Long-term+math+substitute+teacher+George+Padgett+explains+a+concept+to+his+period+4+statistics+class+on+Oct.+3.+

Sarina Falahaty

Long-term math substitute teacher George Padgett explains a concept to his period 4 statistics class on Oct. 3.

Math teacher position still vacant after eight months

To fill a vacant math teacher position, long-term substitute George Padgett teaches advanced math classes alongside the online learning program Edgenuity.

October 4, 2022

As the fall semester began, senior Joseph Botti was surprised to see that there wasn’t a new math teacher among the staff for the new school year.

“I was shocked they still weren’t able to get (a math teacher),” Botti said. “They had all summer to try to hire someone, and the fact that they weren’t able to, shows that not a lot of people want to be teachers.”

A math teacher position at Daniel Pearl Magnet High School (DPMHS) has been vacant for about eight months after former math teacher Lori Seo left the school in February. Following the shortage of teachers in the Los Angeles Unified School District (LAUSD), there has been a significant lack of math teachers specifically. Principal Armen Petrossian interviewed six candidates for a math teacher position in the spring semester, however none were hired. Some accepted other positions or had personal difficulties, while others were just not qualified enough to teach at DPMHS.

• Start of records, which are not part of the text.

-- ==== Sys2Proof/WellFormed.lean ====
section
/-! DEFINITION. Which commands are well formed: a station instruction with no reserved field in use (R152 to R157,
R256), and a bus transaction of a legal size (R31, R79). Every other command is well formed as its type is. -/

namespace Sys2Proof

/-- Whether a register number is even, as a register pair needs (R154, R156). -/
def evenReg (r : BitVec 5) : Bool := !r.getLsbD 0

/-- A predicate number in an R-format destination: rd[4:3] = 0 (Table 5.8). -/
def predReg (r : BitVec 5) : Bool := decide (r.toNat < 8)

/-- A bus transaction: 1 to 64 bytes within one 64-byte line, and a write carries its bytes (R31, R79). -/
def Access.wf (t : Access) : Bool :=
  decide (1 ≤ t.len) && decide (t.addr.toNat % 64 + t.len ≤ 64) && decide (t.data.length = if t.write then t.len else 0)

/-- Well-formedness of a command. -/
def Instr.wf (i : Instr) : Bool :=
  match i with
  | .peq _ rd _ _ | .pne _ rd _ _ | .plt _ rd _ _ | .pltu _ rd _ _ => predReg rd
  | .lli _ _ imm => decide (imm.toNat < 2 ^ 15)
  | .ld _ rd _ _ | .sd _ rd _ _ | .qwait _ rd _ _ => evenReg rd
  | .lwx _ _ base _ | .swx _ _ base _ => evenReg base
  | .viadd _ _ _ _ rm | .visub _ _ _ _ rm | .vimul _ _ _ _ rm | .viadds _ _ _ _ rm | .visubs _ _ _ _ rm
  | .vsll _ _ _ _ rm | .vsrl _ _ _ _ rm | .vsra _ _ _ _ rm => rm == 0
  | .vldr _ _ _ _ fmt _ _ | .vstr _ _ _ _ fmt _ _ => decide (fmt.toNat < 14)
  | .vldc _ _ _ _ fmt _ _ | .vstc _ _ _ _ fmt _ _ => decide (fmt.toNat < 2)
  | .vlda _ _ _ rs2 fmt sat rm | .vsta _ _ _ rs2 fmt sat rm => rs2 == 0 && fmt == 0 && !sat && rm == 0
  | .targetAccess t => t.wf
  | _ => true

end Sys2Proof
end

“We want to make sure that we have not only a candidate, but a candidate who is going to do a good job with our students,” Petrossian said. “We don’t want to hire just anyone.”

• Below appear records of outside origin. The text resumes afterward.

/-- The answer of the last bus transaction or register read, as its initiator sees it. -/
structure Resp where
  /-- status code of Table 12.3 (8) — 01 R32; reset: 0 -/
  status : Nat := 0
  /-- bytes returned — 01 R32; reset: none -/
  data : List Byte := []
deriving DecidableEq, Repr, Inhabited

/-- The whole state of the part. -/
structure State where
  /-- commands that wait, first in first out (the interface's queue); reset: empty -/
  pending : List Instr := []
  /-- the part ordered — 00 R1; reset: UZT-7165-64 (DESIGN CHOICE, assumption 4) -/
  part : Part := {}
  /-- Kettle time in 10 ns units (64) — 02 R59; reset: 0 -/
  ktime : Nat := 0
  /-- free values drawn so far (model's own, assumption 5); reset: DESIGN CHOICE 0 -/
  fresh : Nat := 0
  /-- answer of the last bus transaction (model's own output port, assumption 3) — 01 R32; reset: none -/
  resp : Resp := {}
  /-- Caddy — 17 R516; reset: empty -/
  caddy : Caddy := {}
  /-- parties, by number — 01 R25; reset: nothing granted -/
  party : Tab PartySt := []
  /-- queues, by ID — 05 R137; reset: unbound -/
  queue : Tab Queue := []
  /-- leaves — 03 R62; reset: fused off until the leaf map is read -/
  lv : Leaves := {}
  /-- scheduling — 08 R216; reset: no estate -/
  jobs : Jobs := {}
  /-- power — 02 R53; reset: Run -/
  pw : Power := {}
  /-- memory — 11 R330; reset: empty -/
  mem : Mem := {}
  /-- safety — 13 R393; reset: no fault -/
  safe : Safety := {}
  /-- worlds — 14 R422; reset: SWM 4, LWM 0 -/
  world : World := {}
  /-- graphics, display and codec — 09 R247; reset: idle -/
  media : Media := {}
  /-- bring-up and resets — 17 R505; reset: before bring-up -/
  boot : Boot := {}
  /-- capture and fusion — 10 R287; reset: closed -/
  cap : Capture := {}
  /-- CAN controllers, switch and routing engine — 16 R469; reset: closed -/
  gw : Gateway := {}
  /-- field die — 16 R481; reset: powered from VBAT for the first time -/
  field : Field := {}
  /-- I/O hosts — 16 R495; reset: unbound -/
  io : IoState := {}
  /-- Crossing bridge — 15 R450; reset: no window open -/
  cross : Crossing := {}
  /-- firmware — 12 R366; reset: slot A committed -/
  firm : Firm := {}
deriving DecidableEq, Repr

/-- The part right after reset: every field at the value its docstring names. -/
def State.reset : State := {}

end Sys2Proof.Machine
end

Meanwhile, the position is temporarily being filled by long-term substitute George Padgett, who currently teaches geometry, precalculus and statistics. His curriculum includes whiteboard lectures, textbook work, quizzes and Edgenuity as a grade booster. Most students have no problem with the class but some of them don’t really favor Edgenuity.

“I’m personally motivated by deadlines (but) Edgenuity just doesn’t have those hard deadlines that help me and that tell me to go and move, which makes it quite difficult to remind (myself) to get started on things and really work and focus,” said sophomore Andre Arcilla, who is currently taking geometry.

The need for qualified math teachers has become crucial as DPMHS math Smarter Balanced Assessment Consortium (SBAC) scores have been dropping over the last three years and into the pandemic. In 2019, only 19% met SBAC standards while 55% did not meet standards. Not only did DPMHS see a decrease in math scores but LAUSD as a whole experienced a drop in math standards over the course of the pandemic.

During the hiring process, math teacher Tuan “Duke” Huynh has specific qualities he is looking for in his next permanent co-worker. He wants DPMHS to have a good math teacher who can be a strong model for students to follow. 

“I want somebody who is a good person, not just really good at math,” Duke said. “I believe that being good at math doesn’t make you a good math teacher. A good teacher has to care, has to be compassionate, has to understand what the students are going through. That they all have their own stories.”

Prior to working at DPMHS, Padgett worked as the principal of Stoney Point High School for 21 years and he also has experience teaching math and science. He’s been teaching at LAUSD for 35 years and plans to teach at DPMHS for at least the rest of the school year until a permanent teacher is found.

“I plan to be here because there’s a great need for these students to finish the higher level math classes and to have a consistent teacher as opposed to various substitutes coming and going,” Padgett said.

Both students and teachers have been missing former math teacher Seo. Students have said they loved her kind personality and how enjoyable her class was. After she left, some were disappointed that they would not have her as a teacher again or at all.

“I was really sad to hear about her leaving as I had planned to take her (class) for precalculus this year,” junior Cheyanne Losino said. “I liked how she made sure everyone understood before moving on and worked individually with us when we didn’t understand. I loved everything about her class and was disappointed that I couldn’t take it again.”